The word "atom" (from the Greek atomos, "indivisible") was applied to the basic particle that constituted a chemical element, because the chemists of the era believed that these were the fundamental particles of matter. However, around the turn of the 20th century, through various experiments with electromagnetism and radioactivity, physicists discovered that the so-called "indivisible atom" was actually a conglomerate of various subatomic particles (chiefly, electrons, protons and neutrons) which can exist separately from each other. In fact, in certain extreme environments such as neutron stars, extreme temperature and pressure prevents atoms from existing at all. Since atoms were found to be actually divisible, physicists later invented the term "elementary particles" to describe indivisible particles. The field of science which studies subatomic particles is particle physics, and it is in this field that physicists hope to discover the true fundamental nature of matter.
Philosophical atomism
The concept that matter is composed of discrete units and cannot be divided into any arbitrarily small quantities has been around for thousands of years, but these ideas were founded in abstract, philosophical reasoning rather than scientific experimentation. The nature of atoms in philosophy varied considerably over time and between cultures and schools, and often had spiritual elements. Nevertheless, the basic idea of the atom was adopted by scientists thousands of years later because it could elegantly explain new discoveries in the field of chemistry.
Indian
Some of the earliest known theories were developed in ancient India in the 6th century BCE by Kanada, a Hindu philosopher. In Hindu philosophy, the Nyaya and Vaisheshika schools developed elaborate theories on how atoms combined into more complex objects (first in pairs, then trios of pairs), but believed the interactions were ultimately driven by the will of God (specifically, the Hindu Ishvara), and that the atoms themselves were otherwise inactive, without physical properties of their own. By contrast, Jainic philosophy linked the behavior of matter to the nature of the atoms themselves. Each atom, according to Jaina philosophy, has one kind of taste, one smell, one color, and two kinds of touch, though it is unclear what was meant by “kind of touch”. Atoms can exist in one of two states: subtle, in which case they can fit in infinitesimally small spaces, and gross, in which case they have extension and occupy a finite space. Although atoms are made of the same basic substance, they can combine based on their eternal properties to produce any of six “aggregates,” which seem to correspond with the Greek concept of “elements”: earth, water, shadow, sense objects, karmic matter, and unfit matter.
Greek
The theory of the atom proposed by the ancient Greeks can be summed up in a single thought experiment: Suppose we take a solid object, and divide that object into two. Now we repeat the process over and over again, continually dividing the remaining piece into two. Will we be able to continue dividing the object indefinitely, or will we come to a point where we find a smallest indivisible particle? This led to a school of thought that believed that there was a smallest indivisible unit, called the atom. Adherents to this philosophy were called atomists.

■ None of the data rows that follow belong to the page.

/-- ABS3 with room for its three bytes does what ABS1 of each byte, in order, does (45_commands.md, section 3). -/
def Obligations.Abs3AppendsThreeBytes : Prop :=
  ∀ (s : State) (b0 b1 b2 : Byte), s.phase = .absorb → s.abscnt.toNat + 3 ≤ s.len.toNat →
    ∃ t u v, exec (.abs1 b0) s = .next t ∧ exec (.abs1 b1) t = .next u ∧ exec (.abs1 b2) u = .next v ∧
      exec (.abs3 b0 b1 b2) s = .next v

/-- The frame of ABS1, ABS2 and ABS3: whatever they answer, they write at most S, B, BCNT, BIDX, ABSCNT and the error
registers, and B only at the positions of their bytes, which start at BCNT and wrap at 64 (45_commands.md, section 3;
60_exceptions.md, section 2). -/
def Obligations.AbsorbFrame : Prop :=
  ∀ (s t : State) (i : Instr), isAbsorb i = true → exec i s = .next t →
    t = { s with
          lanes := t.lanes, buf := t.buf, bcnt := t.bcnt, bidx := t.bidx, abscnt := t.abscnt,
          phase := t.phase, errcode := t.errcode, errinfo := t.errinfo, drop := t.drop } ∧
    ∀ k : Fin 64, (∀ q < (messageBytes i).length, k.val ≠ (s.bcnt.toNat + q) % 64) → t.buf[k] = s.buf[k]

/-- R201 and R229: FINAL with the declared length reached compresses one block if BCNT <= 55 and two otherwise, the
first with the bytes held, the marker and zeros, the last ending in the bit length, writes D from the Finalizer and
enters DONE; short of the length it is UNDERRUN, in IDLE and DONE BAD_PHASE, with a reserved bit RESERVED_NONZERO. -/
def Obligations.FinalCompletesTheMessage : Prop :=
  encode .final = 0x06000000 ∧ ∀ s : State,
    (s.phase = .absorb → s.len.toNat ≤ s.abscnt.toNat → s.bcnt.toNat ≤ 55 →
      ∀ l, l = compress s.cfg s.lanes (schedule s.cfg (extract (markerBlock s))) s.bidx s.tbits →
        exec .final s = .next
          { s with lanes := l, buf := markerBlock s, bcnt := 0, bidx := s.bidx + 1,
                   digest := finalize s.cfg l s.tbits, phase := .done }) ∧
    (s.phase = .absorb → s.len.toNat ≤ s.abscnt.toNat → 55 < s.bcnt.toNat →
      ∀ l l', l = compress s.cfg s.lanes (schedule s.cfg (extract (markerBlock s))) s.bidx s.tbits →
        l' = compress s.cfg l (schedule s.cfg (extract (lengthBlock s.tbits))) (s.bidx + 1) s.tbits →
        exec .final s = .next
          { s with lanes := l', buf := lengthBlock s.tbits, bcnt := 0, bidx := s.bidx + 2,
                   digest := finalize s.cfg l' s.tbits, phase := .done }) ∧
    (s.phase = .absorb → s.abscnt.toNat < s.len.toNat →
      exec .final s = .next { s with phase := .error, errcode := 5, errinfo := 0x06000000 }) ∧
    (s.phase = .idle ∨ s.phase = .done →
      exec .final s = .next { s with phase := .error, errcode := 3, errinfo := 0x06000000 }) ∧
    (∀ cw : Word, opcodeField cw = 0x06 → cw.extractLsb' 0 24 ≠ 0 → s.phase ≠ .error →
      stepWord cw s = .next { s with phase := .error, errcode := 2, errinfo := cw })

/-! ### What only some commands write -/

/-- LEN is written by SETLEN alone: no other command writes it (10_state.md, section 3). -/
def Obligations.OnlySetlenWritesLen : Prop :=
  ∀ (s t : State) (i : Instr), exec i s = .next t → (∀ k imm16, i ≠ .setlen k imm16) → t.len = s.len

/-- FINAL writes D, START and CLR clear it, no other command changes it; a command that raises an error or is
discarded does not change it either (10_state.md, section 4). -/
def Obligations.DigestRegisterLifetime : Prop :=
  ∀ (s t : State) (i : Instr), exec i s = .next t → t.digest =
    match i with
    | .start => if t.phase = .absorb ∧ s.phase ≠ .absorb then ⟨0, 0, 0, 0⟩ else s.digest
    | .final => if t.phase = .done then finalize s.cfg t.lanes s.tbits else s.digest
    | .clr => ⟨0, 0, 0, 0⟩
    | .nop | .setlen _ _ | .abs1 _ | .abs2 _ _ | .abs3 _ _ _ => s.digest

/-- T is latched by START and cleared by CLR; no other command writes it (10_state.md, section 3). -/
def Obligations.BitLengthIsLatched : Prop :=
  ∀ (s t : State) (i : Instr), exec i s = .next t → t.tbits =
    match i with
    | .start => if t.phase = .absorb ∧ s.phase ≠ .absorb then s.len * 8 else s.tbits
    | .clr => 0
    | .nop | .setlen _ _ | .abs1 _ | .abs2 _ _ | .abs3 _ _ _ | .final => s.tbits

/-- Every command completes with a next state, and keeps CFG, the port, the agenda and the record of reads: the host's
side is no command's to change (45_commands.md, section 1; log entries 1, 3 and 7). -/
def Obligations.CommandsCompleteAndKeepTheHostSide : Prop :=
  ∀ (s : State) (i : Instr), ∃ t, exec i s = .next t ∧
    t.cfg = s.cfg ∧ t.port = s.port ∧ t.agenda = s.agenda ∧ t.reads = s.reads

/-- The phase changes of a command (45_commands.md, section 5; an inference the spec marks as its own). -/
def Obligations.PhaseChanges : Prop :=
  ∀ (s t : State) (i : Instr), exec i s = .next t →
    (i = .clr ∧ t.phase = .idle) ∨
    (i ≠ .clr ∧ t.phase = .error) ∨
    (s.phase ≠ .error ∧
      match i with
      | .start => (s.phase = .idle ∨ s.phase = .done) ∧ t.phase = .absorb
      | .final => s.phase = .absorb ∧ t.phase = .done
      | .nop | .setlen _ _ | .abs1 _ | .abs2 _ _ | .abs3 _ _ _ => t.phase = s.phase
      | .clr => False)

/-- BIDX advances by the number of blocks a command compresses, mod 2^32, and a command compresses at most two: none
for the control commands, at most one for ABSn, one or two for a FINAL that completes (70_reset_and_hazards.md,
section 4; 45_commands.md, section 3). -/
def Obligations.BlockIndexCountsCompressions : Prop :=
  ∀ (s t : State) (i : Instr), exec i s = .next t → i ≠ .start → i ≠ .clr →
    t.bidx = s.bidx + BitVec.ofNat 32 (blocksRun i s) ∧
    (isAbsorb i = true → blocksRun i s ≤ 1) ∧
    (i = .final → t.phase = .done → blocksRun i s = 1 ∨ blocksRun i s = 2) ∧
    (isAbsorb i = false → i ≠ .final → blocksRun i s = 0)

/-! ### Invariants -/

/-- The invariant holds at reset, and ABSCNT is within LEN there. -/
def Obligations.ResetMeetsTheInvariant : Prop := StateInv State.reset ∧ AbscntWithinLen State.reset

/-- Every step keeps the invariant of the counters, the error registers and D (10_state.md, sections 3 and 4;
60_exceptions.md, sections 1, 2 and 4). -/
def Obligations.StepKeepsTheInvariant : Prop :=
  ∀ s t : State, StateInv s → step s = .next t → StateInv t

/-- CFG is fixed: no step changes it (00_scope.md, section 4; log entry 1). -/
def Obligations.StepKeepsTheConfiguration : Prop :=
  ∀ s t : State, step s = .next t → t.cfg = s.cfg

/-- ABSCNT counts the message bytes appended since START: a START that begins a message and CLR clear it, an absorb
command that appends adds its bytes, nothing else writes it, padding included. When FINAL completes, ABSCNT is LEN. In
every phase a step keeps ABSCNT within LEN, but for a SETLEN executed in DONE, which writes the length of the next
message (10_state.md, section 3; 45_commands.md, sections 2 and 3; log entry 9, DEDUCED). -/
def Obligations.AbscntCountsAndStaysWithinLen : Prop :=
  (∀ (s t : State) (i : Instr), exec i s = .next t → t.abscnt =
    match i with
    | .start => if t.phase = .absorb ∧ s.phase ≠ .absorb then 0 else s.abscnt
    | .clr => 0
    | .abs1 _ => if t.phase = .absorb then s.abscnt + 1 else s.abscnt
    | .abs2 _ _ => if t.phase = .absorb then s.abscnt + 2 else s.abscnt
    | .abs3 _ _ _ => if t.phase = .absorb then s.abscnt + 3 else s.abscnt
    | .nop | .setlen _ _ | .final => s.abscnt) ∧
  (∀ s t : State, StateInv s → exec .final s = .next t → t.phase = .done → t.abscnt = t.len) ∧
  ∀ s t : State, StateInv s → AbscntWithinLen s → ¬ SetlenDueInDone s → step s = .next t → AbscntWithinLen t

/-- SETLEN in DONE can leave ABSCNT above LEN, against the derived remark of 10_state.md, section 3, that it never is:
the command rule is followed (log entry 9, DEDUCED). -/
def Obligations.SetlenInDoneCanPassBelowAbscnt : Prop :=
  ∃ s t : State, StateInv s ∧ s.phase = .done ∧ s.abscnt.toNat ≤ s.len.toNat ∧
    exec (.setlen 0 0) s = .next t ∧ t.len.toNat < t.abscnt.toNat

/-- The stale bytes of B are never read: two states that agree in all else answer every command alike
(10_state.md, section 3; an inference the spec marks as its own). -/
def Obligations.StaleBytesAreNeverRead : Prop :=
  ∀ (s t s' : State) (i : Instr), SameButStale s t → exec i s = .next s' →
    ∃ t', exec i t = .next t' ∧ SameButStale s' t'

/-- START makes every piece of state a digest depends on anew: two states that may differ in everything a message
writes agree after it in all but stale bytes (10_state.md, section 5). -/
def Obligations.StartForgetsThePast : Prop :=
  ∀ (s s' : State) (l d : Lanes) (b : Block) (n : BitVec 6) (a v : DWord) (x : Word) (p : Phase),
    (s.phase = .idle ∨ s.phase = .done) → (p = .idle ∨ p = .done) → exec .start s = .next s' →
    ∃ t', exec .start { s with lanes := l, buf := b, bcnt := n, abscnt := a, bidx := x, tbits := v, phase := p,
                               digest := d } = .next t' ∧ SameButStale s' t'

/-! ### The pipeline -/

/-- R101: z is the least number of zero bytes that completes the last block, and `z = (55 - (L mod 64)) mod 64`. -/
def Obligations.PaddingIsLeast : Prop :=
  ∀ n : Nat,
    (padZeros n : Int) = (55 - (n : Int) % 64) % 64 ∧ padZeros n ≤ 63 ∧
    (n + 1 + padZeros n + 8) % 64 = 0 ∧ ∀ z : Nat, z < padZeros n → (n + 1 + z + 8) % 64 ≠ 0

/-- A padded message has NB(L) blocks of 64 bytes, starts with the message and its marker, and ends in the message's
bit length mod 2^64, big-endian (40_padder_segmenter.md, section 1). -/
def Obligations.PaddedMessageShape : Prop :=
  ∀ m : List Byte,
    (pad m).length = 64 * numBlocks m.length ∧ m.length + 9 ≤ (pad m).length ∧
    (pad m).take (m.length + 1) = m ++ [0x80] ∧
    ((pad m).drop ((pad m).length - 8)).foldl (fun n b => n * 256 + b.toNat) 0 = 8 * m.length % 2 ^ 64

/-- R104: Segment cuts a buffer of whole blocks into its blocks, in order, faults on any other, and cuts a padded message
into NB blocks. -/
def Obligations.SegmentCutsWholeBlocksOnly : Prop :=
  (∀ p : List Byte,
    (p.length % 64 = 0 →
      ∃ bs, Machine.segment p = .ok bs ∧ bs.length = p.length / 64 ∧ (bs.flatMap fun b => b.toList) = p) ∧
    (p.length % 64 ≠ 0 → Machine.segment p = .error .segmentAlign)) ∧
  ∀ m : List Byte, ∃ bs, Machine.segment (pad m) = .ok bs ∧ bs.length = numBlocks m.length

In the 5th century BCE, Leucippus and his pupil Democritus proposed that all matter was composed of small indivisible particles called atoms, in order to reconcile two conflicting schools of thought on the nature of reality. On one side was Heraclitus, who believed that the nature of all existence is change. On the other side was Parmenides, who believed instead that all change is illusion.
Parmenides denied the existence of motion, change and void. He believed all existence to be a single, all-encompassing and unchanging mass (a concept known as monism), and that change and motion were mere illusions. This conclusion, as well as the reasoning that lead to it, may indeed seem baffling to the modern empirical mind, but Parmenides explicitly rejected sensory experience as the path to an understanding of the universe, and instead used purely abstract reasoning. Firstly, he believed there is no such thing as void, equating it with non-being (ie "if the void is, then it is not nothing; therefore it is not the void"). This in turn meant that motion is impossible, because there is no void to move into. He also wrote all that is must be an indivisible unity, for if it were manifold, then there would have to be a void that could divide it (and he did not believe the void exists). Finally, he stated that the all encompassing Unity is unchanging, for the Unity already encompasses all that is and can be.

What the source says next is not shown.